Work request: Some lines below hold "noticeSeq". Pick them out and copy them.

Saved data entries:

★ ★ ★ ★

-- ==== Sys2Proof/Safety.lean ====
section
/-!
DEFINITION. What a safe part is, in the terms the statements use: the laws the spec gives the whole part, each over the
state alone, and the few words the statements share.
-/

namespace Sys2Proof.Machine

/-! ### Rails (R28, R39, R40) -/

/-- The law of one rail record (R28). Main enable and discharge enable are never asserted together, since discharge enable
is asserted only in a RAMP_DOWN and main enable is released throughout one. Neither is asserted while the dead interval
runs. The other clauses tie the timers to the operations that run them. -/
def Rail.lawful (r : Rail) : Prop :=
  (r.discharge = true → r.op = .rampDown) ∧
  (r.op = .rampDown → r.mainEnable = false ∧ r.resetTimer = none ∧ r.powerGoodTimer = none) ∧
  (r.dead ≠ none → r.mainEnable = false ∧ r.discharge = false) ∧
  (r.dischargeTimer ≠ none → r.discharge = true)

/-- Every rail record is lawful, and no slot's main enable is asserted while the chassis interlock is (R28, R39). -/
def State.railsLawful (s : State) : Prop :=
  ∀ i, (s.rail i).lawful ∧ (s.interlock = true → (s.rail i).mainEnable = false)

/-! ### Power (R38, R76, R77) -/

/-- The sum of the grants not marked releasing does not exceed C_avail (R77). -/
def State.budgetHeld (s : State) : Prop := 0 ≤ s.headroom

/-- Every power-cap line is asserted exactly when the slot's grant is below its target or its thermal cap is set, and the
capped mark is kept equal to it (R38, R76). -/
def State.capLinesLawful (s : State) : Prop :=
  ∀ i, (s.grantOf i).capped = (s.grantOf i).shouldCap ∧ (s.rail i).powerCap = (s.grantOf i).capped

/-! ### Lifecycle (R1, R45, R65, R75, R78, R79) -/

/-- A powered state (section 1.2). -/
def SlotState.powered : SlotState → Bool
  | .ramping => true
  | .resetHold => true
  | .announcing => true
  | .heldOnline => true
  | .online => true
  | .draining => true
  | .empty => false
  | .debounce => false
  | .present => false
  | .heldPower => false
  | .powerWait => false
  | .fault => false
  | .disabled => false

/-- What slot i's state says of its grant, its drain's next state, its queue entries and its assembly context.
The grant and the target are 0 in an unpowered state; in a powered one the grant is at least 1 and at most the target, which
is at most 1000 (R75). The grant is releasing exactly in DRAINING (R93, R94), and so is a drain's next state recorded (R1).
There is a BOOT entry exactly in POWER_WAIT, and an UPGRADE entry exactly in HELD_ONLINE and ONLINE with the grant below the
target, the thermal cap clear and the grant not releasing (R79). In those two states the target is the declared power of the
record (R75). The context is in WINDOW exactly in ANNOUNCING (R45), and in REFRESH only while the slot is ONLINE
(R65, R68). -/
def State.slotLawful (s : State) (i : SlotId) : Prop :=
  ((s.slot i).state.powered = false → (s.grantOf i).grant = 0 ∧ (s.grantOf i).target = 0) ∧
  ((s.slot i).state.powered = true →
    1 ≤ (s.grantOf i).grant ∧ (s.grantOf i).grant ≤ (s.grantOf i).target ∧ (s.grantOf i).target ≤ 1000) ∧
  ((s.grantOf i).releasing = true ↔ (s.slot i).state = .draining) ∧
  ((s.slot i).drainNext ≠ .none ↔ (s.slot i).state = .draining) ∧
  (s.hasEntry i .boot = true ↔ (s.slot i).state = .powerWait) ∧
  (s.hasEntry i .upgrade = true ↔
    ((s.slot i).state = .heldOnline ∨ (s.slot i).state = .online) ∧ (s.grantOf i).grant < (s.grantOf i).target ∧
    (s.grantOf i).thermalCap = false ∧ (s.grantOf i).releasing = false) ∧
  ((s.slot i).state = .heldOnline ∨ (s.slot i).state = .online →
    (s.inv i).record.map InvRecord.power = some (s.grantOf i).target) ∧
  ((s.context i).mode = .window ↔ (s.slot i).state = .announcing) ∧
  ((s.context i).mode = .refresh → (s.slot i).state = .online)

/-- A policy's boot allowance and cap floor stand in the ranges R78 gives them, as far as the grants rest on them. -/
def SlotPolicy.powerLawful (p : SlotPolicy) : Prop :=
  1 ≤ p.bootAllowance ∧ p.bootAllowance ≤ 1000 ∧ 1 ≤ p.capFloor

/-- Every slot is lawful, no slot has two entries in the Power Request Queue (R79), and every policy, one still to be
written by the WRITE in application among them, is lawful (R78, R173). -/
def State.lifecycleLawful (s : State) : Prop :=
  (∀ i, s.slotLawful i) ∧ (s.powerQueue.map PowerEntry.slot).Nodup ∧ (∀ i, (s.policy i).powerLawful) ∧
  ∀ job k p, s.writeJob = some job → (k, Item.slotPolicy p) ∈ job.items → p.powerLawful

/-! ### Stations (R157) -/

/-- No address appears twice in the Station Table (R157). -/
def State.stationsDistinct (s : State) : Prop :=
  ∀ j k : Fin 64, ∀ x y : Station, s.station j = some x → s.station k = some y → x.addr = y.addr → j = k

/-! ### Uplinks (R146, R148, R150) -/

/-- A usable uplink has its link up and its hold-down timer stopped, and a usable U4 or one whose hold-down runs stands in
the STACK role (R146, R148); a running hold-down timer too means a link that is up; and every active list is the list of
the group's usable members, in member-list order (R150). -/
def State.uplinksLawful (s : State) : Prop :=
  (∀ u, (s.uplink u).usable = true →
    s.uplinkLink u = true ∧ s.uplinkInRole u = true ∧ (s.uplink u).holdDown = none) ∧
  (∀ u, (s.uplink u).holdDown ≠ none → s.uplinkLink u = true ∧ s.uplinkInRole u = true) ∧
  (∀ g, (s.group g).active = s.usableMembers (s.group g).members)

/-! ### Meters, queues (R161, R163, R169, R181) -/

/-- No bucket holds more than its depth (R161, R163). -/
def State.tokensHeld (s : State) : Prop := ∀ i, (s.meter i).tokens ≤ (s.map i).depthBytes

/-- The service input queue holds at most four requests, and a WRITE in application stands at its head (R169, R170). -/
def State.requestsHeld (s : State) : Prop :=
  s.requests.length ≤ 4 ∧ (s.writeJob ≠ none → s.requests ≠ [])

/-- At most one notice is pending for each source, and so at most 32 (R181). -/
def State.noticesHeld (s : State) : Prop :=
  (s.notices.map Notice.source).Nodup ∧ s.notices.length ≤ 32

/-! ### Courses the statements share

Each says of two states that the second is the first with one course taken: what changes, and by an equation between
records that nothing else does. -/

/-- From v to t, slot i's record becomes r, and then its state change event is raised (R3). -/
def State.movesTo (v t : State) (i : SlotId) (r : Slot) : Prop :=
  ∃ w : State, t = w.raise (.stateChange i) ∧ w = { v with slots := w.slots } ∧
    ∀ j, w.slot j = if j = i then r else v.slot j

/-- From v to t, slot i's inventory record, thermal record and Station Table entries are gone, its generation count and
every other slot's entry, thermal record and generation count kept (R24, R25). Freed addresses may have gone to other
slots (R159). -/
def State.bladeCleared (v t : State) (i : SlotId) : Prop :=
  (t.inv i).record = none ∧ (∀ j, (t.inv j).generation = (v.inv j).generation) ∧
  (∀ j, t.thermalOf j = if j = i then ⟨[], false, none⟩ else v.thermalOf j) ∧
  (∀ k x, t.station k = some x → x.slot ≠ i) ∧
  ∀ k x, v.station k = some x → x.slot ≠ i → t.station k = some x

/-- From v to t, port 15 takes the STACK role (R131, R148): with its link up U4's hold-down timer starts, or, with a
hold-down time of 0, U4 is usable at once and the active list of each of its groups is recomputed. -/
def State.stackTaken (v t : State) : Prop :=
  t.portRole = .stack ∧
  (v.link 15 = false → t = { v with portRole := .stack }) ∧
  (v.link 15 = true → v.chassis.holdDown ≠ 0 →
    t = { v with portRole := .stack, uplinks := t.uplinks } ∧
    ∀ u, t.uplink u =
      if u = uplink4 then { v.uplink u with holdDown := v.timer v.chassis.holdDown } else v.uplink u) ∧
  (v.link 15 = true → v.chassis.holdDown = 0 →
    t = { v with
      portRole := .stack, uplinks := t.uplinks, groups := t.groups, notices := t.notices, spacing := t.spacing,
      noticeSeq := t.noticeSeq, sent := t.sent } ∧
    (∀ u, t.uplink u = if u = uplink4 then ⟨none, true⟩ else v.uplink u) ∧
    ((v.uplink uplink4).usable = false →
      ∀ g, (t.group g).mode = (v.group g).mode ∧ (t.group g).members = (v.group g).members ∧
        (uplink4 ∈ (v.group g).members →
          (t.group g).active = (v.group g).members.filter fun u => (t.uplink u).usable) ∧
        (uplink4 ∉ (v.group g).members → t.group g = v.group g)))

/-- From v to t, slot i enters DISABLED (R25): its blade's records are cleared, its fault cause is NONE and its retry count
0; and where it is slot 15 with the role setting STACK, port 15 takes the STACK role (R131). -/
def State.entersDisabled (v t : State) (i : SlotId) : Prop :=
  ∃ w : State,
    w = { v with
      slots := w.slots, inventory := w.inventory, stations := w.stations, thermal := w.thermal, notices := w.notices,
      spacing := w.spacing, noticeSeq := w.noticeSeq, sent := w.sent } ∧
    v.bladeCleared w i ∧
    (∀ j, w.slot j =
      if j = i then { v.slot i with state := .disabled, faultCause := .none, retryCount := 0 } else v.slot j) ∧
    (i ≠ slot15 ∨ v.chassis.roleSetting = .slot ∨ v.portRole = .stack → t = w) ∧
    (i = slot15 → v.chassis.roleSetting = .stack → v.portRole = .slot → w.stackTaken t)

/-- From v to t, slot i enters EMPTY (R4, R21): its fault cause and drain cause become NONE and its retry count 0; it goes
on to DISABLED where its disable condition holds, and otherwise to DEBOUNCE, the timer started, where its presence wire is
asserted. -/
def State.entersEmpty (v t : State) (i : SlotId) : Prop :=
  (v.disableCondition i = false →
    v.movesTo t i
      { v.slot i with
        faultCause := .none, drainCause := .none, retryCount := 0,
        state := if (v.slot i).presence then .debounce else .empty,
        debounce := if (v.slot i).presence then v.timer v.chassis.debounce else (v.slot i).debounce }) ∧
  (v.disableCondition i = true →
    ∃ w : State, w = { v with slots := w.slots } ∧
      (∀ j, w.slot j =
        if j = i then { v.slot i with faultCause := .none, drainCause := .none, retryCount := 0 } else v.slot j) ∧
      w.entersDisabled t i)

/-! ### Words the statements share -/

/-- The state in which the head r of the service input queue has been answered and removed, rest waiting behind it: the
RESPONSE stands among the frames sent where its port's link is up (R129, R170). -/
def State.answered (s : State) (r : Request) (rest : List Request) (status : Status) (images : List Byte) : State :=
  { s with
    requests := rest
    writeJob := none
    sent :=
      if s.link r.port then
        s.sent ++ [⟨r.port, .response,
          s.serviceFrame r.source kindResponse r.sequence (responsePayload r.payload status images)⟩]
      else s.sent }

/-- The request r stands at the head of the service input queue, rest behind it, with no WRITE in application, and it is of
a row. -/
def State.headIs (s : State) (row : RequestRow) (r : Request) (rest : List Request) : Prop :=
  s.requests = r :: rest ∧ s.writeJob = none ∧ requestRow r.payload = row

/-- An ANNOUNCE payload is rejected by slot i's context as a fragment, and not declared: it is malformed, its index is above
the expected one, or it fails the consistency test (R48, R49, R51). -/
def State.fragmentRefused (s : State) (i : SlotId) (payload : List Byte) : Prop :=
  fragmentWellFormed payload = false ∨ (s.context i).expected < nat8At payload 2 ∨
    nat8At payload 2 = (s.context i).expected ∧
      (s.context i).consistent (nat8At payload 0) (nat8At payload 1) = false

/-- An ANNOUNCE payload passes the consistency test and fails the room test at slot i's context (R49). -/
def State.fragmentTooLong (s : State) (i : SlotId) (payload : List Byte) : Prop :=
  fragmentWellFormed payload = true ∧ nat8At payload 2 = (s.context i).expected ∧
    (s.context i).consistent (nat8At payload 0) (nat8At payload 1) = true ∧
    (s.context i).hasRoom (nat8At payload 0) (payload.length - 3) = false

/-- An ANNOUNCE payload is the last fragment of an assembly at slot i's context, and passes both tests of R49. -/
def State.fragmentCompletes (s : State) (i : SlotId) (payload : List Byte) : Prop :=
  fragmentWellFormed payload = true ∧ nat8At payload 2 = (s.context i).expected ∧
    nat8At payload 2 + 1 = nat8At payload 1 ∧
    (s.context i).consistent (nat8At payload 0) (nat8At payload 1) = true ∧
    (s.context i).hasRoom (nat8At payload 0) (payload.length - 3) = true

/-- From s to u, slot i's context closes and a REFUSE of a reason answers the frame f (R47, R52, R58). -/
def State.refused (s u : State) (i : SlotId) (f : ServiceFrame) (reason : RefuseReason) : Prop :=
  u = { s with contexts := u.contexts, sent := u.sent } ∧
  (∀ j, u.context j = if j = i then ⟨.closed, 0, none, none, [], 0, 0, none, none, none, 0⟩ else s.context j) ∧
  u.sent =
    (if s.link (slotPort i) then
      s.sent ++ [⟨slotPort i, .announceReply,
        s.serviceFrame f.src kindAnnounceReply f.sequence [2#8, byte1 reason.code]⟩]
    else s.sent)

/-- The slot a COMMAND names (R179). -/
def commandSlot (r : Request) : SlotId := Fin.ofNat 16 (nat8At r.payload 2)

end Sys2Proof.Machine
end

★ ★ ★ ★

Completed exercise:
      noticeSeq := t.noticeSeq, sent := t.sent } ∧
      spacing := w.spacing, noticeSeq := w.noticeSeq, sent := w.sent } ∧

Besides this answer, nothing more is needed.